Task brief. Take the entries below and print, exactly, the stretch from the line containing "let old := s.lane n" through the line containing "(srcLanePort (s.cellOf n)) (s.ctxsOnLane n)).sendTs", both included.

*** Opening Working data ***

/-- A control request given a free tag of 0xF2 to 0xFE, SYNC and PARK their own, and sent (R126; log entry 17). -/
def State.pumpCtl : Nat → State → Nat → State
  | 0, s, _ => s
  | fuel + 1, s, n =>
    let l := s.lane n
    match l.ctlWait, (List.range 13).find? fun i => Tbl.look none l.ctl (242 + i) == none with
    | c :: rest, some i =>
      let tag := 242 + i
      let m : Msg := match c with
        | .read a k => .cfgRead tag a k
        | .write a v => .cfgWrite tag a v
        | .sync => .sync tag
        | .park => .park tag
      State.pumpCtl fuel ((s.setLane n { l with ctlWait := rest, ctl := Tbl.put none l.ctl tag (some c) }).postMsgs n [m]) n
    | _, _ => s

/-- Configuration requests made. -/
def State.requestCtl (s : State) (n : Nat) (cs : List Ctl) : State :=
  State.pumpCtl 13 (s.updLane n fun l => { l with ctlWait := l.ctlWait ++ cs }) n

/-- The bridge's presets and margins as event parameters: near in the upper byte, far in the lower (log entry 60). -/
def nearFar (near far : Nat) : Nat := near % 256 * 256 + far % 256

/-- A class's credits returned in NULL flits of at most 31 (R119, R122). -/
def State.returnCredits (s : State) (n cls count : Nat) : State :=
  let s := s.each (List.range (count / 31)) fun _ s => s.sendNull n false cls 31
  if count % 31 = 0 then s else s.sendNull n false cls (count % 31)

/-- Entry to ACTIVE from full training, recalibration or handoff: SEQ and retry buffers start again, the lane holds no credit until the
bridge's flits bring its allotment, the TZ5120 returns its own, and SYNC waits to be sent (R122, R134). -/
def State.enterActive (s : State) (n : Nat) : State :=
  let s := s.updLane n fun l =>
    { l with st := .active, txSeq := 0, rxSeq := 0, rxSome := false, retry := [], outbox := [], run := 0, badSync := 0, nakSent := false,
             crdMsg := 0, crdWdata := 0, recoveredAt := none, outage := none, since := s.now, trainBand := none, txIdle := false,
             phyOn := true, resuming := false, wakeWait := false, ctl := [(240, some .sync)], ctlWait := [], syncing := true, synced := [],
             syncOps := 0, parking := none, attempts := 0 }
  ((s.returnCredits n 0 32).returnCredits n 2 288).postMsgs n [.sync 240]

/-- The set-up's reads: ID and VER, CAPS and CREDITS, and each die's three dwords (R136, R137). -/
def setUpReads : List Ctl := [.read 0 2, .read 2 2] ++ (List.range 8).flatMap fun d => [.read (0x40 + 8 * d) 2, .read (0x42 + 8 * d) 1]

/-- The reads of the bridge set-up after the first ACTIVE of a Warm-up (R137). -/
def State.startSetUp (s : State) (n : Nat) : State := if (s.lane n).setUp then s else s.requestCtl n setUpReads

/-- A TS block of a lane's own: its preset and lane number (*TS block*). -/
def State.sendTs (s : State) (n kind : Nat) : State := s.sendDown n (.control (tsBlock kind none (s.lane n).near (s.lane n).margin n))

/-- A lane taken into full training from its electrical start, with the attempts that may follow a failed one: one more at Warm-up step 8,
none for a lane in DOWN (R111). The PHY is powered and TS1 is sent. -/
def State.startTraining (s : State) (n : Nat) : State :=
  (s.updLane n fun l =>
    { l with st := .detect, outage := some .full, trainWait := false, attempts := 0, attemptsLeft := if l.st = .parked then 1 else 0,
             trainBand := none, txIdle := false, phyOn := true, since := s.now }).sendTs n 1

/-- A lane that goes FAILED: its operations end, its TX goes to electrical idle and its PHY is powered down, which is its park (R138), and it is
retired with the event that failed it (R110, R199, R202). -/
def State.failLane (s : State) (n cause : Nat) : State :=
  (((s.updLane n fun l => { l with st := .failed, outage := none, trainWait := false, recalWait := false, outbox := [], txIdle := true, phyOn := false,
                                   resuming := false, retry := [], ctl := [], ctlWait := [], syncing := false, parking := none, parkedFor := 3,
                                   since := s.now }).returnBaton
    (.lane n)).retireLane n cause).raisePhy 0x0307 n 3 0 0

/-- A lane that goes DOWN: counted and recorded; its reads are served by read-around, and one attempt of full training is
requested (R123, R124, R132, R141, R186). -/
def State.laneDown (s : State) (n cause : Nat) : State :=
  let old := s.lane n
  let s := (s.setLane n { old with st := .down, downs := satAdd 8 old.downs 1, outage := none, recalWait := false, resuming := false,
                                   trainWait := true, outbox := [], ctl := [], ctlWait := [], syncing := false, parking := none, attempts := 0,
                                   trainBand := none, since := s.now }).returnBaton (.lane n)
  let s := (s.raisePort 0x0304 n cause old.st.code 0).noteFailure (srcLanePort (s.cellOf n)) (s.ctxsOnLane n)
  (s.aroundLane n .reactive).requestBaton (.lane n)

/-- A protocol error: recorded, and the lane goes DOWN (R108, R118, R123, R125, R132). -/
def State.protocolError (s : State) (n byte0 type opcode : Nat) : State :=
  (s.raisePort 0x0309 n byte0 type opcode).laneDown n 2

/-- RECOVERY from ACTIVE: SEQ numbers, retry buffers and credits are kept (R116). The TZ5120 sends TS1 (R117). -/
def State.enterRecovery (s : State) (n : Nat) : State :=
  ((s.updLane n fun l => { l with st := .recovery, badSync := 0, retry := l.retry.map fun u => { u with replays := 0 }, since := s.now }).noteFailure
    (srcLanePort (s.cellOf n)) (s.ctxsOnLane n)).sendTs n 1

/-- Every unacknowledged flit sent again, in order; when one has been replayed three times already, its replays are exhausted: RECOVERY,
or DOWN within 1 ms after one (R124). -/
def State.replay (s : State) (n : Nat) : State :=
  let l := s.lane n
  match l.retry.find? fun u => decide (3 ≤ u.replays) with
  | none =>
    let again := l.retry.map fun u => { u with replays := u.replays + 1 }
    (s.setLane n { l with retry := again }).each again fun u s => s.sendStored n u
  | some u =>
    let s := s.setLane n { l with exhaust := satAdd 8 l.exhaust 1 }
    if l.recoveredAt.any fun t => decide (s.now ≤ t + 1000000) then s.laneDown n 1
    else (s.raisePort 0x0303 n u.seq l.crcErr 0).enterRecovery n

/-- The lane's recalibration conditions: a full maintenance bucket, and no neighbour out of service (R115, R190). -/
def State.recalReady (s : State) (n : Nat) : Bool := s.tmk.maintFull && !s.neighbourOut n

/-- The lowest lane that waits for recalibration and meets both conditions asks for its baton, one lane at a time (R115). -/
def State.seekRecal (s : State) : State :=
  if s.lanes.any fun p => p.2.recalWait && s.broker.knows (.lane p.1) then s
  else match s.lanes.find? fun p => p.2.recalWait && p.2.st == .active && p.2.outage.isNone && s.recalReady p.1 with
    | none => s
    | some p => s.requestBaton (.lane p.1)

*** Closing Working data ***

Result of this task.
  let old := s.lane n
  let s := (s.setLane n { old with st := .down, downs := satAdd 8 old.downs 1, outage := none, recalWait := false, resuming := false,
                                   trainWait := true, outbox := [], ctl := [], ctlWait := [], syncing := false, parking := none, attempts := 0,
                                   trainBand := none, since := s.now }).returnBaton (.lane n)
  let s := (s.raisePort 0x0304 n cause old.st.code 0).noteFailure (srcLanePort (s.cellOf n)) (s.ctxsOnLane n)
  (s.aroundLane n .reactive).requestBaton (.lane n)

/-- A protocol error: recorded, and the lane goes DOWN (R108, R118, R123, R125, R132). -/
def State.protocolError (s : State) (n byte0 type opcode : Nat) : State :=
  (s.raisePort 0x0309 n byte0 type opcode).laneDown n 2

/-- RECOVERY from ACTIVE: SEQ numbers, retry buffers and credits are kept (R116). The TZ5120 sends TS1 (R117). -/
def State.enterRecovery (s : State) (n : Nat) : State :=
  ((s.updLane n fun l => { l with st := .recovery, badSync := 0, retry := l.retry.map fun u => { u with replays := 0 }, since := s.now }).noteFailure
    (srcLanePort (s.cellOf n)) (s.ctxsOnLane n)).sendTs n 1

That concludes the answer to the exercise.